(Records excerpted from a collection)
/-- A push on a ring with room makes one byte more pending. -/
theorem avail_pushed {cap : Nat} {q : RingBuf} (m : Mem) (hc : 2 ≤ cap) (hw : q.wp < cap)
    (hr : q.rp < cap) (hf : q.full cap = false) :
    RingBuf.avail cap { q with buf := m, wp := nextIndex cap q.wp } = q.avail cap + 1 := by
  have hne : nextIndex cap q.wp ≠ q.rp := mt (RingBuf.full_iff cap q).mpr (by simp [hf])
  rw [RingBuf.avail_of_lt (q := { q with buf := m, wp := nextIndex cap q.wp })
    (nextIndex_lt _ (by omega)) hr, RingBuf.avail_of_lt hw hr]
  rw [nextIndex_of_lt hc hw] at hne ⊢
  dsimp only
  split_ifs at hne ⊢ <;> omega

/-- A pop of a byte leaves one byte less pending. -/
theorem avail_popped {cap : Nat} {q : RingBuf} (hc : 2 ≤ cap) (hw : q.wp < cap) (hr : q.rp < cap)
    (hne : q.rp ≠ q.wp) :
    q.avail cap = RingBuf.avail cap { q with rp := nextIndex cap q.rp } + 1 := by
  rw [RingBuf.avail_of_lt (q := { q with rp := nextIndex cap q.rp }) hw
    (nextIndex_lt _ (by omega)), RingBuf.avail_of_lt hw hr, nextIndex_of_lt hc hr]
  dsimp only
  split_ifs <;> omega

/-- The byte of a push stands behind the pending ones. -/
theorem pend_pushed {cap : Nat} {q : RingBuf} (b : Byte) (hc : 2 ≤ cap) (h : q.ok cap)
    (hf : q.full cap = false) :
    RingBuf.pend cap { q with buf := Mem.put q.buf q.wp b, wp := nextIndex cap q.wp } =
      q.pend cap ++ [b] := by
  obtain ⟨hw, hr, -, -⟩ := h
  rw [RingBuf.pend, RingBuf.pend, avail_pushed _ hc hw hr hf, List.range_succ,
    List.filterMap_append]
  congr 1
  · refine List.filterMap_congr fun k hk => Mem.get_put_ne _ _ ?_
    have hk' := List.mem_range.mp hk
    exact fun he => absurd ((slot_eq_wp_iff hw hr hk'.le).mp he) hk'.ne
  · have hlast := (slot_eq_wp_iff hw hr le_rfl).mpr rfl
    simp [hlast, Mem.get_put_same]

/-- The byte of a pop stood before the pending ones. -/
theorem pend_popped {cap : Nat} {q : RingBuf} {v : Byte} (hc : 2 ≤ cap) (h : q.ok cap)
    (hne : q.rp ≠ q.wp) (hv : Mem.get q.buf q.rp = some v) :
    q.pend cap = v :: RingBuf.pend cap { q with rp := nextIndex cap q.rp } := by
  obtain ⟨hw, hr, -, -⟩ := h
  rw [RingBuf.pend, avail_popped hc hw hr hne, List.range_succ_eq_map, List.filterMap_cons,
    Nat.add_zero, Nat.mod_eq_of_lt hr, hv, List.filterMap_map]
  refine congrArg (v :: ·) (List.filterMap_congr fun k _ => congrArg (Mem.get q.buf) ?_)
  show (q.rp + (k + 1)) % cap = (nextIndex cap q.rp + k) % cap
  rw [nextIndex, Nat.mod_add_mod, Nat.add_right_comm, Nat.add_assoc]

/-- Settles O42, by the two answers of a push and of a pop. -/
theorem ringIsAFifoQueue : Obligations.RingIsAFifoQueue := by
  refine fun sp cap q hc h => ⟨fun b q' hp => ?_, fun v q' hp => ?_, fun q' hp => ?_, ?_⟩
  · obtain ⟨hf, rfl⟩ | ⟨hf, -, rfl⟩ := RingBuf.push_ok.mp hp
    · rw [if_pos hf]
      rfl
    · rw [if_neg (by simp [hf]), pend_pushed b hc h hf]
  · obtain ⟨-, hn, -⟩ | ⟨he, -, w, hw, hv, rfl⟩ := RingBuf.pop_ok.mp hp
    · cases hn
    · cases hv
      exact pend_popped hc h (by simpa [RingBuf.empty] using he) hw
  · obtain ⟨he, -, rfl⟩ | ⟨-, -, w, -, hn, -⟩ := RingBuf.pop_ok.mp hp
    · exact ⟨(pend_eq_nil_iff h).mpr ((RingBuf.empty_iff _).mp he), rfl⟩
    · cases hn
  · exact (pend_eq_nil_iff (RingBuf.ok_flush h)).mpr rfl

/-- Settles O43: a pending slot holds a byte, and a count modulo the capacity is below it. -/
theorem availIsTheNumberOfPendingBytes : Obligations.AvailIsTheNumberOfPendingBytes := by
  intro cap q hc h
  have hlt := q.avail_lt (cap := cap) (by omega)
  exact ⟨length_pend h, by omega⟩

/-- `TXEV` neither reads nor writes RX. -/
theorem exec_txev_of_rx {s u : State} (q : RingBuf)
    (h : exec .txev { s with rx := q } = .next u) :
    ∃ t, exec .txev s = .next t ∧ t.rx = s.rx ∧ t.par = s.par ∧ u = { t with rx := q } := by
  obtain ⟨b, hi, -⟩ | ⟨-, he, rfl⟩ | ⟨-, hq, v, p, hv, rfl⟩ | ⟨hi, -⟩ | ⟨hi, -⟩ | ⟨hi, -⟩ :=
    exec_event_cases rfl h
  · cases hi
  · refine ⟨s, ?_, rfl, rfl, rfl⟩
    cases hq : s.par.txQueued
    · exact exec_txev_direct hq
    · exact exec_txev_none hq (popTx_none.mpr ⟨he hq, rfl⟩)
  · obtain ⟨hne, hr, hget, rfl⟩ := popTx_some.mp hv
    exact ⟨_, exec_txev_some hq (popTx_some.mpr ⟨hne, hr, hget, rfl⟩), rfl, rfl, rfl⟩
  · cases hi
  · cases hi
  · cases hi

theorem exec_rxev_iff {s t : State} {b : Byte} :
    exec (.rxev b) s = .next t ↔ pushRx s b = .ok t := by
  refine ⟨fun h => ?_, exec_rxev_of_pushRx⟩
  rw [exec, execRxev] at h
  split at h <;> cases h
  assumption

/-- Settles O44: `RXEV` writes RX alone, which `TXEV` neither reads nor writes. -/
theorem rxevAndTxevCommute : Obligations.RxevAndTxevCommute := by
  intro s t u b hr ht
  obtain ⟨q, hq, rfl⟩ := pushRx_ok.mp (exec_rxev_iff.mp hr)
  obtain ⟨t', ht', hrx, hpar, rfl⟩ := exec_txev_of_rx q ht
  exact ⟨t', ht', exec_rxev_iff.mpr (pushRx_ok.mpr ⟨q, by rw [hrx, hpar, hq], rfl⟩)⟩

end Sys2Proof.Machine
end

section
/-! Whole commands: the round trips of `FRAME` and `LINE`, and `SENDS` (R82, R87 to R92). -/

namespace Sys2Proof.Machine

/-- Under the invariant a pop of RX takes the first pending byte. -/
theorem popRx_of_pend {s : State} {v : Byte} {rest : List Byte} (h : s.inv)
    (hp : s.rx.pend s.par.rxCap = v :: rest) :
    popRx s = .ok (some v, rxPopped s) ∧ (rxPopped s).rx.pend s.par.rxCap = rest := by
  obtain he | ⟨w, hw⟩ := popRx_total h
  · cases ((pend_eq_nil_iff h.2.1).mpr he).symm.trans hp
  · obtain ⟨hne, -, hget, -⟩ := popRx_some.mp hw
    have hpend := pend_popped h.1.1 h.2.1 hne hget
    rw [hp] at hpend
    obtain ⟨rfl, hrest⟩ := List.cons.inj hpend
    exact ⟨hw, hrest.symm⟩

/-- A store below the bound appends its byte to the captured record. -/
theorem capturedRecord_recorded {s : State} (b : Byte) (h : s.inv)
    (hp : s.phase = .frameCollect ∨ s.phase = .lineCollect) (hl : s.len ≠ s.maxLen) :
    capturedRecord (recorded s b) = capturedRecord s ++ [b] := by
  obtain ⟨hsucc, -, -⟩ := toNat_len_succ h hp hl
  have hlen : (recorded s b).len.toNat = s.len.toNat + 1 := hsucc
  rw [capturedRecord, hlen, List.range_succ, List.filterMap_append]
  congr 1
  · exact List.filterMap_congr fun k hk => Mem.get_put_ne _ _ (List.mem_range.mp hk).ne
  · simp [Mem.get_put_same]

/-- From `s`, which is collecting, the command ends in `t` with `data` behind the record and one
response `OK`, and `after` still pending. -/
def collected (s t : State) (data after : List Byte) : Prop :=
  t.phase = .idle ∧ t.len.toNat = s.len.toNat + data.length ∧
    capturedRecord t = capturedRecord s ++ data ∧ t.rx.pend t.par.rxCap = after ∧
    t.rspout = s.rspout ++ [rspWord .ok s.rx.ovf s.tx.ovf false t.len 0#16]

/-- One byte stored before the rest. -/
theorem collected_cons {s t : State} {b : Byte} {data after : List Byte} (h : s.inv)
    (hp : s.phase = .frameCollect ∨ s.phase = .lineCollect) (hl : s.len ≠ s.maxLen)
    (ht : collected (recorded s b) t data after) : collected s t (b :: data) after := by
  obtain ⟨hidle, hlen, hrec, hpend, hrsp⟩ := ht
  refine ⟨hidle, ?_, ?_, hpend, hrsp⟩
  · have hsucc : (recorded s b).len.toNat = s.len.toNat + 1 := (toNat_len_succ h hp hl).1
    rw [hlen, hsucc, List.length_cons]
    omega
  · rw [hrec, capturedRecord_recorded b h hp hl, List.append_assoc, List.singleton_append]

/-- R88, the start sentinel. -/
theorem engineStep_frameHunt_start {s : State} (hp : s.phase = .frameHunt) (hc : s.cancel = false)
    (hv : popRx s = .ok (some s.par.sof, rxPopped s)) :
    engineStep s = .next { rxPopped s with phase := .frameCollect } := by
  simpa using engineStep_frameHunt_some hp hc hv

/-- R88, any other byte. -/
theorem engineStep_frameHunt_discard {s : State} {v : Byte} (hp : s.phase = .frameHunt)
    (hc : s.cancel = false) (hv : popRx s = .ok (some v, rxPopped s)) (hne : v ≠ s.par.sof) :
    engineStep s = .next (rxPopped s) := by
  simpa [hne, hp] using engineStep_frameHunt_some hp hc hv

/-- R88: the hunt discards what stands before the first start sentinel. -/
theorem hunt_run {rest : List Byte} (junk : List Byte) (s : State) (h : s.inv)
    (hp : s.phase = .frameHunt) (hc : s.cancel = false)
    (hpend : s.rx.pend s.par.rxCap = junk ++ s.par.sof :: rest) (hsof : s.par.sof ∉ junk) :
    ∃ q : RingBuf,
      engineRun (junk.length + 1) s = .next { s with rx := q, phase := .frameCollect } ∧
      ({ s with rx := q, phase := .frameCollect } : State).inv ∧ q.pend s.par.rxCap = rest ∧
      q.ovf = s.rx.ovf := by
  induction junk generalizing s with
  | nil =>
    obtain ⟨hv, hrest⟩ := popRx_of_pend h hpend
    exact ⟨_, engineRun_succ 0 (engineStep_frameHunt_start hp hc hv),
      inv_startCollect (inv_popRx h hv) hp, hrest, rfl⟩
  | cons j junk ih =>
    obtain ⟨hv, hrest⟩ := popRx_of_pend h hpend
    obtain ⟨hj, hjunk⟩ := List.ne_and_not_mem_of_not_mem_cons hsof
    have hstep := engineStep_frameHunt_discard hp hc hv hj.symm
    obtain ⟨q, hrun, hq⟩ := ih (rxPopped s) (inv_popRx h hv) hp hc hrest hjunk
    exact ⟨q, (engineRun_succ _ hstep).trans hrun, hq⟩

/-- R89: the payload is stored byte by byte, and the end sentinel ends the `FRAME`. -/
theorem frameCollect_run {after : List Byte} (payload : List Byte) (s : State) (h : s.inv)
    (hp : s.phase = .frameCollect) (hc : s.cancel = false)
    (hpend : s.rx.pend s.par.rxCap = payload ++ s.par.eof :: after) (heof : s.par.eof ∉ payload)
    (hfit : s.len.toNat + payload.length ≤ s.maxLen.toNat) :
    ∃ t, engineRun (payload.length + 1) s = .next t ∧ collected s t payload after := by
  induction payload generalizing s with
  | nil =>
    obtain ⟨hv, hrest⟩ := popRx_of_pend h hpend
    exact ⟨_, engineRun_succ 0 (engineStep_frameCollect_ended hp hc hv rfl),
      rfl, rfl, (List.append_nil _).symm, hrest, rfl⟩
  | cons b payload ih =>
    obtain ⟨hv, hrest⟩ := popRx_of_pend h hpend
    obtain ⟨hb, hpayload⟩ := List.ne_and_not_mem_of_not_mem_cons heof
    have hl : s.len ≠ s.maxLen := fun he => by
      rw [he, List.length_cons] at hfit
      omega
    have hx := storeRecord_total b (inv_popRx h hv) (.inl hp) hl
    have hsucc : (recorded (rxPopped s) b).len.toNat = s.len.toNat + 1 :=
      (toNat_len_succ h (.inl hp) hl).1
    obtain ⟨t, hrun, ht⟩ := ih (recorded (rxPopped s) b)
      (inv_storeRecord (inv_popRx h hv) (.inl hp) hl hx) hp hc hrest hpayload (by
        rw [hsucc]
        rw [List.length_cons] at hfit
        show _ ≤ s.maxLen.toNat
        omega)
    exact ⟨t, (engineRun_succ _ (engineStep_frameCollect_stored hp hc hv hb.symm hl hx)).trans hrun,
      collected_cons (s := rxPopped s) (inv_popRx h hv) (.inl hp) hl ht⟩

/-- R92: the payload is stored byte by byte, then the terminator, which ends the `LINE`. -/
theorem lineCollect_run {after : List Byte} (payload : List Byte) (s : State) (h : s.inv)
    (hp : s.phase = .lineCollect) (hc : s.cancel = false)
    (hpend : s.rx.pend s.par.rxCap = payload ++ s.par.cr :: after) (hcr : s.par.cr ∉ payload)
    (hne : s.len ≠ 0#8 ∨ payload ≠ [])
    (hfit : s.len.toNat + payload.length + 1 ≤ s.maxLen.toNat) :
    ∃ t, engineRun (payload.length + 1) s = .next t ∧
      collected s t (payload ++ [s.par.cr]) after := by
  have hl : s.len ≠ s.maxLen := fun he => by
    rw [he] at hfit
    omega
  induction payload generalizing s with
  | nil =>
    obtain ⟨hv, hrest⟩ := popRx_of_pend h hpend
    have hx := storeRecord_total s.par.cr (inv_popRx h hv) (.inr hp) hl
    have hstep := engineStep_lineCollect_stored hp hc hv
      (fun hz => hne.elim (fun h0 => h0 hz.2) fun h0 => h0 rfl) hl hx
    exact ⟨_, engineRun_succ 0 (hstep.trans (congrArg _ (if_pos rfl))),
      collected_cons (s := rxPopped s) (inv_popRx h hv) (.inr hp) hl
        ⟨rfl, rfl, (List.append_nil _).symm, hrest, rfl⟩⟩
  | cons b payload ih =>
    obtain ⟨hv, hrest⟩ := popRx_of_pend h hpend
    obtain ⟨hb, hpayload⟩ := List.ne_and_not_mem_of_not_mem_cons hcr
    have hx := storeRecord_total b (inv_popRx h hv) (.inr hp) hl
    have hsucc : (recorded (rxPopped s) b).len.toNat = s.len.toNat + 1 :=
      (toNat_len_succ h (.inr hp) hl).1
    have hstep := engineStep_lineCollect_stored hp hc hv (fun hz => hb hz.1.symm) hl hx
    have hfit' : (recorded (rxPopped s) b).len.toNat + payload.length + 1 ≤ s.maxLen.toNat := by
      rw [List.length_cons] at hfit
      omega
    obtain ⟨t, hrun, ht⟩ := ih (recorded (rxPopped s) b)
      (inv_storeRecord (inv_popRx h hv) (.inr hp) hl hx) hp hc hrest hpayload
      (.inl fun hz => by rw [hz] at hsucc; simp at hsucc) hfit'
      (fun he => by rw [he] at hfit'; exact absurd hfit' (by simp))
    exact ⟨t, (engineRun_succ _ (hstep.trans (congrArg _ (if_neg hb.symm)))).trans hrun,
      collected_cons (s := rxPopped s) (inv_popRx h hv) (.inr hp) hl ht⟩

/-- Engine runs compose. -/
theorem engineRun_add {s t : State} (m n : Nat) (h : engineRun m s = .next t) :
    engineRun (m + n) s = engineRun n t := by
  induction m generalizing s with
  | zero =>
    cases h
    rw [Nat.zero_add]
  | succ m ih =>
    cases hs : engineStep s with
    | next u =>
      rw [engineRun_succ m hs] at h
      rw [Nat.add_right_comm, engineRun_succ _ hs, ih h]
    | fault f => simp [engineRun, hs] at h
    | refused r => simp [engineRun, hs] at h

/-- Settles O47: the hunt up to the start sentinel, then the collection up to the end sentinel. -/
theorem frameReturnsTheEnqueuedPayload : Obligations.FrameReturnsTheEnqueuedPayload := by
  intro s m junk payload after h hp hc hpend hsof heof hm hcap hfit
  have hb := (boundOk_iff s m).mpr ⟨hm, hcap⟩
  have hu := inv_start (s := s) s.cnt .frameHunt h hb
  rw [List.append_assoc] at hpend
  obtain ⟨q, hhunt, hq, hqpend, hovf⟩ := hunt_run junk _ hu rfl hc hpend hsof
  obtain ⟨t, hrun, hidle, hlen, hrec, hafter, hrsp⟩ :=
    frameCollect_run payload _ hq rfl hc hqpend heof (by simpa using hfit)
  refine ⟨_, t, exec_frame_started hp hb, ?_, hidle, by simpa using hlen, ?_, hafter, ?_⟩
  · rw [Nat.add_assoc, engineRun_add _ _ hhunt, hrun]
  · simpa [capturedRecord] using hrec
  · rw [hrsp, ← hovf]

/-- Settles O48: the collection up to the terminator, from an empty record. -/
theorem lineReturnsTheEnqueuedPayload : Obligations.LineReturnsTheEnqueuedPayload := by
  intro s m d payload after h hp hc hpend hcr hne hcap hfit
  have hm : m ≠ 0#8 := by
    rintro rfl
    simp at hfit
  have hb := (boundOk_iff s m).mpr ⟨hm, hcap⟩
  obtain ⟨t, hrun, hidle, hlen, hrec, hafter, hrsp⟩ := lineCollect_run payload _
    (inv_start d .lineCollect h hb) rfl hc hpend hcr (.inr hne) (by simpa using hfit)
  refine ⟨_, t, exec_line_started d hp hb, hrun, hidle, by simpa using hlen, ?_, hafter, hrsp⟩
  simpa [capturedRecord] using hrec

◆ **TASK BRIEF**:
Taking the entries above, restate exactly those lines that fall between the line with "theorem rxevAndTxevCommute : Obligations.RxevAndTxevCommute" and the line with "the rest. -/", keeping both of those lines too.

◆ **ANSWER SPACE**:
theorem rxevAndTxevCommute : Obligations.RxevAndTxevCommute := by
  intro s t u b hr ht
  obtain ⟨q, hq, rfl⟩ := pushRx_ok.mp (exec_rxev_iff.mp hr)
  obtain ⟨t', ht', hrx, hpar, rfl⟩ := exec_txev_of_rx q ht
  exact ⟨t', ht', exec_rxev_iff.mpr (pushRx_ok.mpr ⟨q, by rw [hrx, hpar, hq], rfl⟩)⟩

end Sys2Proof.Machine
end

section
/-! Whole commands: the round trips of `FRAME` and `LINE`, and `SENDS` (R82, R87 to R92). -/

namespace Sys2Proof.Machine

/-- Under the invariant a pop of RX takes the first pending byte. -/
theorem popRx_of_pend {s : State} {v : Byte} {rest : List Byte} (h : s.inv)
    (hp : s.rx.pend s.par.rxCap = v :: rest) :
    popRx s = .ok (some v, rxPopped s) ∧ (rxPopped s).rx.pend s.par.rxCap = rest := by
  obtain he | ⟨w, hw⟩ := popRx_total h
  · cases ((pend_eq_nil_iff h.2.1).mpr he).symm.trans hp
  · obtain ⟨hne, -, hget, -⟩ := popRx_some.mp hw
    have hpend := pend_popped h.1.1 h.2.1 hne hget
    rw [hp] at hpend
    obtain ⟨rfl, hrest⟩ := List.cons.inj hpend
    exact ⟨hw, hrest.symm⟩

/-- A store below the bound appends its byte to the captured record. -/
theorem capturedRecord_recorded {s : State} (b : Byte) (h : s.inv)
    (hp : s.phase = .frameCollect ∨ s.phase = .lineCollect) (hl : s.len ≠ s.maxLen) :
    capturedRecord (recorded s b) = capturedRecord s ++ [b] := by
  obtain ⟨hsucc, -, -⟩ := toNat_len_succ h hp hl
  have hlen : (recorded s b).len.toNat = s.len.toNat + 1 := hsucc
  rw [capturedRecord, hlen, List.range_succ, List.filterMap_append]
  congr 1
  · exact List.filterMap_congr fun k hk => Mem.get_put_ne _ _ (List.mem_range.mp hk).ne
  · simp [Mem.get_put_same]

/-- From `s`, which is collecting, the command ends in `t` with `data` behind the record and one
response `OK`, and `after` still pending. -/
def collected (s t : State) (data after : List Byte) : Prop :=
  t.phase = .idle ∧ t.len.toNat = s.len.toNat + data.length ∧
    capturedRecord t = capturedRecord s ++ data ∧ t.rx.pend t.par.rxCap = after ∧
    t.rspout = s.rspout ++ [rspWord .ok s.rx.ovf s.tx.ovf false t.len 0#16]

/-- One byte stored before the rest. -/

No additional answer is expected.